Конечно, на Западе социологический интерес к проблеме сексуальности проявился значительно раньше и получил существенно большее развитие, нежели в России.

Основная причина такого невнимания заключалась скорее в том, что изучение проблемы сексуальности противоречило господствующим идеологическим установкам общества «реального социализма» (если даже оставить в стороне тот факт, что и сама теоретическая социология получила у нас статус самостоятельной научной и учебной дисциплины лишь в конце 80-х — начале 90-х гг.).

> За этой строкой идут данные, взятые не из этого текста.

theorem test_decode_addImm : decode 0b0001000000111111#16 = .addImm .r0 .r0 0b11111#5 ∧
    decode 0b0001111000111111#16 = .addImm .r7 .r0 0b11111#5 ∧ decode 0b0001110111110100#16 = .addImm .r6 .r7 0b10100#5 ∧
    decode 0b0001000000100000#16 = .addImm .r0 .r0 0b00000#5 := by decide

theorem test_decode_unsupported :
    decode 0b0000000000100101#16 = .unsupported0000 0x025#12 ∧
    decode 0b0010000000100101#16 = .unsupported0010 0x025#12 ∧
    decode 0b0011000000100101#16 = .unsupported0011 0x025#12 ∧
    decode 0b0100000000100101#16 = .unsupported0100 0x025#12 ∧
    decode 0b0101000000100101#16 = .unsupported0101 0x025#12 ∧
    decode 0b0110000000100101#16 = .unsupported0110 0x025#12 ∧
    decode 0b0111000000100101#16 = .unsupported0111 0x025#12 ∧
    decode 0b1000000000100101#16 = .unsupported1000 0x025#12 ∧
    decode 0b1001000000100101#16 = .unsupported1001 0x025#12 ∧
    decode 0b1010000000100101#16 = .unsupported1010 0x025#12 ∧
    decode 0b1011000000100101#16 = .unsupported1011 0x025#12 ∧
    decode 0b1100000000100101#16 = .unsupported1100 0x025#12 ∧
    decode 0b1101000000100101#16 = .unsupported1101 0x025#12 ∧
    decode 0b1110000000100101#16 = .unsupported1110 0x025#12 ∧
    decode 0b1111000000100101#16 = .unsupported1111 0x025#12 := by decide

theorem test_encode : encode (.addReg .r0 .r1 .r2) = 0x1042#16 ∧ encode (.addImm .r6 .r7 0b10100#5) = 0x1DF4#16 ∧
    encode (.unsupported1111 0x025#12) = 0xF025#16 := by decide

theorem test_table_rows_do_not_overlap :
    (opcodeTable.map fun r => (opcodeTable.filter fun q => q.holds r.pattern).length) = List.replicate 17 1 := by decide

theorem test_decodeTableWord : decodeTableWord 16 0x1000 = some (.addReg .r0 .r0 .r0) ∧
    decodeTableWord 16 0xD000 = some (.unsupported1101 0#12) ∧ decodeTableWord 17 0x1000 = none := by decide

/-! ### ADD, register form (95_test_vectors.md sections 1.1 and 3.2) -/

/-- S1: R1 = 11, R2 = 5 gives R0 = 16, POSITIVE, pc 1. -/
theorem test_addReg_scenario : after (((at_ 0#16 1 0x1042#16).setReg .r1 11#16).setReg .r2 5#16) .r0 =
    some (16#16, .positive, 1#16) := by decide

/-- 0x7FFF + 0x0001 is 0x8000, NEGATIVE, no fault; DR = SR2 reads the source first (0x14C2). -/
theorem test_addReg_overflow_and_overlap :
    after (((at_ 5#16 6 0x1042#16).setReg .r1 0x7FFF#16).setReg .r2 1#16) .r0 = some (0x8000#16, .negative, 6#16) ∧
    after (((at_ 5#16 6 0x14C2#16).setReg .r3 1#16).setReg .r2 0x00FF#16) .r2 = some (0x0100#16, .positive, 6#16) := by decide

/-! ### ADD, immediate form (sections 1.1, 3.3 and 4) -/

/-- S3 and X2: #-1 is sign-extended, #3 is not read as negative. -/
theorem test_addImm_sign : after (at_ 0#16 1 0x103F#16) .r0 = some (0xFFFF#16, .negative, 1#16) ∧
    after ((at_ 0#16 1 0x1DE3#16).setReg .r7 0x0010#16) .r6 = some (0x0013#16, .positive, 1#16) := by decide

/-- 0x1961 on 0xFFFF wraps to zero; F3: the last fetchable address leaves the pc at 0xFFFF. -/
theorem test_addImm_wrap : after ((at_ 0#16 1 0x1961#16).setReg .r5 0xFFFF#16) .r4 = some (0#16, .zero, 1#16) ∧
    after (at_ 0xFFFE#16 65535 0x1021#16) .r0 = some (1#16, .positive, 0xFFFF#16) := by decide

/-- Section 3.4. -/
theorem test_setCC : [0x0000#16, 0x0001#16, 0x0100#16, 0x7FFF#16, 0x8000#16, 0x8001#16, 0xFFFF#16].map
    (fun r => (State.reset.applySetCC r).cc.oneHot) =
    [0b010#3, 0b001#3, 0b001#3, 0b001#3, 0b100#3, 0b100#3, 0b100#3] := by decide

/-! ### Rows without an entry, and the fatal conditions (section 3.5) -/

/-- Each of the fifteen rows stops the run with its own word, the pc where it was. -/
theorem test_unsupported_rows_raise :
    ([0x0, 0x2, 0x3, 0x4, 0x5, 0x6, 0x7, 0x8, 0x9, 0xA, 0xB, 0xC, 0xD, 0xE, 0xF].map fun op =>
      look (fun t => (t.run, t.pc)) (step (at_ 5#16 6 (BitVec.ofNat 16 (op * 4096 + 0xA3F))))) =
    ([0x0A3F#16, 0x2A3F#16, 0x3A3F#16, 0x4A3F#16, 0x5A3F#16, 0x6A3F#16, 0x7A3F#16, 0x8A3F#16, 0x9A3F#16, 0xAA3F#16, 0xBA3F#16,
      0xCA3F#16, 0xDA3F#16, 0xEA3F#16, 0xFA3F#16].map fun w => some (.faulted .unsupportedOpcode 5#16 (some w), 5#16)) := by decide

/-- F6: registers and `cc` stay. -/
theorem test_unsupported_changes_nothing_else :
    look (fun t => (t.run, t.reg .r0, t.cc, t.pc)) (step (((at_ 2#16 3 0xF025#16).setReg .r0 0x1234#16).setCc .positive)) =
    some (.faulted .unsupportedOpcode 2#16 (some 0xF025#16), 0x1234#16, .positive, 2#16) := by decide

/-- F1, F2, F4 and F7: at the bound, on the empty stream, at the top of memory, and before an unsupported word. -/
theorem test_stream_exhaustion :
    look (fun t => (t.run, t.pc)) (step (at_ 3#16 3 0x1042#16)) = some (.faulted .streamExhaustion 3#16 none, 3#16) ∧
    look (fun t => (t.run, t.pc)) (step State.reset) = some (.faulted .streamExhaustion 0#16 none, 0#16) ∧
    look (fun t => (t.run, t.pc)) (step (at_ 0xFFFF#16 65535 0x1042#16)) =
      some (.faulted .streamExhaustion 0xFFFF#16 none, 0xFFFF#16) ∧
    look (fun t => (t.run, t.pc)) (step (at_ 2#16 2 0xF025#16)) = some (.faulted .streamExhaustion 2#16 none, 2#16) := by decide

/-- F5: an unloaded word inside the stream is an unsupported instruction, not a no-op. -/
theorem test_zero_word_raises : look (fun t => t.run) (step (State.resetWith 1)) =
    some (.faulted .unsupportedOpcode 0#16 (some 0#16)) := by decide

/-- F8: in FAULTED a STEP is a no-op and the first record is kept. -/
theorem test_faulted_stays : look (fun t => t) (step ((at_ 0#16 1 0x1042#16).raise .streamExhaustion 7#16 none)) =
    some ((at_ 0#16 1 0x1042#16).raise .streamExhaustion 7#16 none) := by decide

theorem test_cause_codes : (RunStatus.running.code, Cause.streamExhaustion.code, Cause.unsupportedOpcode.code,
    Cause.invalidRegister.code) = (0, 1, 2, 3) := by decide

theorem test_register_out_of_range : regOfIndex 7 = .ok .r7 ∧ regOfIndex 8 = .error .invalidRegister := by decide

/-! ### Memory, placing a word, and the host -/

theorem test_memory_canonical : ((State.reset.memWrite 5#16 7#16).memWrite 3#16 9#16).mem = [(3, 9#16), (5, 7#16)] ∧
    ((State.reset.memWrite 5#16 7#16).memWrite 5#16 0#16).mem = [] := by decide

theorem test_withFetchWord : after (State.reset.withFetchWord 16 0x103F) .r0 = some (0xFFFF#16, .negative, 1#16) ∧
    look (fun t => t.run) (step (State.reset.withFetchWord 16 0xD000)) =
      some (.faulted .unsupportedOpcode 0#16 (some 0xD000#16)) := by decide

/-- The launch of P6: three words, the host's bound of two, then one STEP. -/
theorem test_launch : look (fun t => (t.reg .r0, t.pc, t.memRead 2#16, t.run))
    (step (State.launch (streamWords 0 [0x1025#16, 0x1025#16, 0x1025#16] ++ [.streamLen 2]))) =
    some (5#16, 1#16, 0x1025#16, .running) := by decide

theorem test_session_refuses_late_write :
    ((Session.mk State.reset .stepping none).transact (.preload (.reg .r0 1#16)) : Host.Outcome Session Fault Refusal) =
    .refused .hostWriteDuringRun := rfl

theorem test_parameters : (Config.xlen, Config.aw, Config.nreg, Config.regIdW) = (16, 16, 2 ^ 3, 3) ∧
    Config.memWords = 2 ^ Config.aw ∧ (Config.opcW, Config.immW, Config.ncc, Config.ilen, Config.nopcDefined) = (4, 5, 3, 1, 1) := by decide

/-! ### Witnesses: a concrete case that meets every hypothesis of the statement named -/

theorem witness_ExtractFieldIsShiftAndMask : ∃ (_hl : (0 : Nat) ≤ 15) (_hh : (15 : Nat) ≤ 15), (extractField 0xA5C3#16 15 0).toNat = 0xA5C3 :=
  ⟨by decide, by decide, by decide⟩

theorem witness_BitAtIsOneBitField : ∃ (hi : (15 : Nat) ≤ 15), (bitAt 0x8000#16 15 hi).toNat = 1 := ⟨by decide, by decide⟩

theorem witness_BitWidthIsLeastWidth : 1 ≤ (1#16).toNat ∧ bitWidth 1#16 = 1 ∧ 1 ≤ (0xFFFF#16).toNat ∧ bitWidth 0xFFFF#16 = 16 := by decide

/-- Both clauses at their boundary: 0b01111 and 0b10000 at width 5, and the widths 1 and 16. -/
theorem witness_SextExtendsDeclaredWidth :
    (1 ≤ 5 ∧ 5 ≤ 16 ∧ (0x0F#16).toNat % 2 ^ 5 < 2 ^ (5 - 1)) ∧ (1 ≤ 5 ∧ 5 ≤ 16 ∧ 2 ^ (5 - 1) ≤ (0x10#16).toNat % 2 ^ 5) ∧
    (1 ≤ 1 ∧ 1 ≤ 16 ∧ 2 ^ (1 - 1) ≤ (1#16).toNat % 2 ^ 1) ∧ (1 ≤ 16 ∧ 16 ≤ 16 ∧ 2 ^ (16 - 1) ≤ (0x8000#16).toNat % 2 ^ 16) := by decide

theorem witness_RegisterIdentifiersAreFieldValues : (7 < 8 ∧ regOfIndex 7 = .ok .r7) ∧ (8 ≤ 8 ∧ regOfIndex 8 = .error .invalidRegister) := by decide

theorem witness_RegisterReadsLastWrite : RegId.r1 ≠ RegId.r0 ∧ ((State.reset.setReg .r0 5#16).setReg .r1 7#16).reg .r0 = 5#16 := by decide

theorem witness_MemoryWriteChangesOneWord : (at_ 0xFFFF#16 0 0x1042#16).mem.wf ∧ (0#16 : Word) ≠ 0xFFFF#16 := by decide

theorem witness_EqualReadsMeanEqualMemories : ∃ m n : Memory, m.wf ∧ n.wf ∧ ∀ a : Word, m.read a = n.read a :=
  ⟨[(3, 9#16), (65535, 7#16)], [(3, 9#16), (65535, 7#16)], by decide, by decide, fun _ => rfl⟩

theorem witness_RegisterFormDecodesByMask : decode 0x1FDF#16 = .addReg .r7 .r7 .r7 := by decide

theorem witness_ImmediateFormDecodesByMask : decode 0x1FFF#16 = .addImm .r7 .r7 0b11111#5 := by decide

Довольно широкий круг литературных источников, цитируемых и обсуждаемых Э. Гидденсом, указывает на огромный интерес — причем не только психологический, но уже и социологический — к проблеме сексуальности на Западе. По упомянутой выше причине ни одного российского автора среди этих источников нет. В самом деле, вероятно, можно буквально по пальцам пересчитать тех отечественных социологов, которые обращались к этой проблеме (мы не говорим, разумеется, о специальных публикациях гинекологической, психологической, психоневрологической и вообще медицинской тематики). Один из наиболее серьезных русскоязычных социологов, плодотворно работающий по этой проблеме начиная с 60-х годов, это И. С. Кон. Хотя следует отметить, что его первая (и самая известная) книга на эту тему — «Введение в сексологию» — не случайно была опубликована в издательстве «Медицина».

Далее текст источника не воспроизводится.